Were Dante alive now his inferno would tell,
this plastic contraption’s the first ring of hell.

MJ Scallan

How to watch a sunrise: morning

I was going to title this piece something minimalist like “morning” but I’ve found that adding ‘How to‘, to anything seems to gain readership. It’s one of the things a writer does, write and then find readers. So, firstly, thank you for taking the time to read this and to those of you who regularly read what I put out, thank you. I do not take your continued support lightly. I am currently exploring another writing site that hosts some worthwhile content, it’s called Medium and you can click on the name to take you there, after you’ve read this. It’s well worth exploring since it caters to a variety of genres.

Morning

It’s 6:30 am. I’ve been up since 4:30 grading English papers. My students appear to be struggling more than I realised. Now I am. Self doubt rises. After the 10th paper it has convinced me I might better serve the community in some other way. I start an internet search for local jobs, anything … postman! That sounds appealing from where I sit. Bukowski did it.

But, I know I won’t. The same way I secretly know I’ll probably not do so many of the things I said I would: like skydive (why did I even say that?), like ride to Key West on a Harley or travel the world in an old panel van or climb Mt Kilimanjaro, swim with dolphins, smoke a cohiba in Havana, talk books ‘n stuff with Stephen Fry, or … the bucket list disappears beneath an endless pile of essays. No. I won’t become a postman. I would stroll rather than walk, forget to post the letters, talk for too long to lonely people waiting for news from someone, anyone.
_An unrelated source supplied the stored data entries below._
/-- Once the upper nibble is not 0, the first word is neither that of JAL nor that of JR. -/
theorem ne_jal_jr_of_fieldOp (h : fieldOp w ≠ 0) : w ≠ 0x0A ∧ w ≠ 0x0B := by
  constructor <;> (rintro rfl; exact h rfl)

theorem decodeWords_out_inp (h : fieldOp w = 0x1) :
    decodeWords w d = if !w.getLsbD 3 then .out (fieldX w) else .inp (fieldX w) := by
  obtain ⟨hJal, hJr⟩ := ne_jal_jr_of_fieldOp (w := w) (by rw [h]; decide)
  simp only [decodeWords, if_neg hJal, if_neg hJr, h]
  rfl

theorem decodeWords_rcf_scf (h : fieldOp w = 0x2) :
    decodeWords w d = if !w.getLsbD 3 then .rcf (fieldX w) else .scf (fieldX w) := by
  obtain ⟨hJal, hJr⟩ := ne_jal_jr_of_fieldOp (w := w) (by rw [h]; decide)
  simp only [decodeWords, if_neg hJal, if_neg hJr, h]
  rfl

theorem decodeWords_branch (h : fieldOp w = 0x3) : decodeWords w d = branchOfCc (fieldCc w) d := by
  obtain ⟨hJal, hJr⟩ := ne_jal_jr_of_fieldOp (w := w) (by rw [h]; decide)
  simp only [decodeWords, if_neg hJal, if_neg hJr, h]
  rfl

theorem decodeWords_shift (h : fieldOp w = 0x4) :
    decodeWords w d = shiftOfFields (fieldB w) (fieldA w) := by
  obtain ⟨hJal, hJr⟩ := ne_jal_jr_of_fieldOp (w := w) (by rw [h]; decide)
  simp only [decodeWords, if_neg hJal, if_neg hJr, h]
  rfl

theorem decodeWords_store (h : fieldOp w = 0x7) : decodeWords w d =
    if w.getLsbD 2 then .st (fieldA w) (fieldB w) d else .stIllegalMode (fieldA w) (fieldB w) d := by
  obtain ⟨hJal, hJr⟩ := ne_jal_jr_of_fieldOp (w := w) (by rw [h]; decide)
  simp only [decodeWords, if_neg hJal, if_neg hJr, h]
  rfl

theorem decodeWords_formatM : ∀ row ∈ formatMRows, fieldOp w = row.1 →
    decodeWords w d = row.2 (fieldA w) (operandOfFields (fieldB w) d) := by
  intro row hrow h
  have hne : row.1 ≠ 0 := (by decide : ∀ row ∈ formatMRows, row.1 ≠ 0) row hrow
  obtain ⟨hJal, hJr⟩ := ne_jal_jr_of_fieldOp (w := w) (by rwa [h])
  simp only [decodeWords, if_neg hJal, if_neg hJr, h]
  simp only [formatMRows, List.mem_cons, List.not_mem_nil, or_false] at hrow
  obtain rfl | rfl | rfl | rfl | rfl | rfl | rfl | rfl | rfl := hrow <;> rfl

end

/-- Every upper nibble is 0, 5 or that of one of the families above. -/
theorem fieldOp_cases (w : Byte) : fieldOp w = 0x0 ∨ fieldOp w = 0x1 ∨ fieldOp w = 0x2 ∨ fieldOp w = 0x3 ∨
    fieldOp w = 0x4 ∨ fieldOp w = 0x5 ∨ fieldOp w = 0x7 ∨ ∃ row ∈ formatMRows, fieldOp w = row.1 := by
  generalize fieldOp w = op
  revert op; decide

/-! ## From the words to the instruction and back (R66) -/

/-- The instruction read from `w` and `d` is well formed and has as its words `w`, and `d` where R58 asks for it. -/
def ReadsBack (w d : Byte) : Prop :=
  (decodeWords w d).wellFormed = true ∧
    encode (decodeWords w d) = if needsSecond w then [w, d] else [w]

section
variable {w : Byte} (d : Byte)

theorem readsBack_of_upper_zero (h : fieldOp w = 0x0) : ReadsBack w d := by
  by_cases hJal : w = 0x0A
  · subst hJal
    exact ⟨rfl, rfl⟩
  by_cases hJr : w = 0x0B
  · subst hJr
    exact ⟨rfl, rfl⟩
  have hle : w.toNat ≤ 0x0F := by
    have hdiv : w.toNat / 16 = 0 := by rw [← fieldOp_toNat, h]; rfl
    omega
  have bits : ∀ w : Byte, fieldOp w = 0x0 →
      (w.getLsbD 3 = false → wordZ 0x0 0 (fieldX w) = w) ∧
      (w.getLsbD 3 = true → w.getLsbD 2 = false → w.getLsbD 1 = false →
        (0b0000100 : BitVec 7) ++ w.extractLsb' 0 1 = w) ∧
      (w.getLsbD 3 = true → w.getLsbD 2 = true → (0b000011 : BitVec 6) ++ w.extractLsb' 0 2 = w) := by
    decide
  have hbit1 : w.getLsbD 3 = true → w.getLsbD 2 = false → w.getLsbD 1 = false := by
    revert w; decide
  obtain ⟨hnop, hhlt, hhigh⟩ := bits w h
  rw [ReadsBack, needsSecond_eq_false_of_upper_zero hle hJal, decodeWords_of_upper_zero d hle hJal hJr]
  cases h3 : w.getLsbD 3
  case false => exact ⟨rfl, congrArg (fun v => [v]) (hnop h3)⟩
  case true =>
    cases h2 : w.getLsbD 2
    case false => exact ⟨rfl, congrArg (fun v => [v]) (hhlt h3 h2 (hbit1 h3 h2))⟩
    case true => exact ⟨rfl, congrArg (fun v => [v]) (hhigh h3 h2)⟩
I’d be a rubbish postman. I owe the bank too much. I am locked in for life.

Soon I am approaching the shadow world I know only too well. The bull that lives there shudders, ready to charge. Its front hooves rake the ground, it snorts. I make a cup of coffee. Sit outside, knees propping up my elbows, the coffee has little appeal. I get Macbeth,

Tomorrow, and tomorrow, and tomorrow,
Creeps in this petty pace from day to day,
To the last syllable of recorded time;

I breathe in too deep, cough. I look up.

It is immense. How did the sky stretch so wide? Has it always been so? So high (it seems daft to state the obvious. It feels I am noticing it unfold from space for the first time) and so low it feels that if I held up my arms I could stir the colours like I was Monet and God. Something within, that unidentifiable aspect of ourselves that is lost in the day to day doingness of things alerts my senses. I want to find words and the voice from that inner region grabs me by the scruff of my nightgown and says: “just look. Just feel. That’s all you need to do.”

So I do. I lose the need for words. I soak in the glorious warmth of burning pastel light. As the light grows brighter and the sky shifts to blue I take out my phone again and start finding the words. I can’t help myself. It is an impulse too ingrained. If I have not squeezed words onto the page, it never happened.

But, soon the moment will strain under the weight of the day. Pressed cold, olive like, the essence of it anoints me. Not as king, my kingdom is overrun by barbarians who have taken my crown and placed a number to live by in its stead. No, I am anointed as something better than a king. The sun anoints me renegade, maverick on walkabout in a world gone mad. I grade the papers with my old eyes. The ones that prompt the tongue to say

“here are your grades, but what is more important, I saw you loved the book and that will stay with you longer. Trash the paper, let’s read. Let’s read about sunrises and mushrooms and walls and old men on blasted heaths and then you may stand a chance.”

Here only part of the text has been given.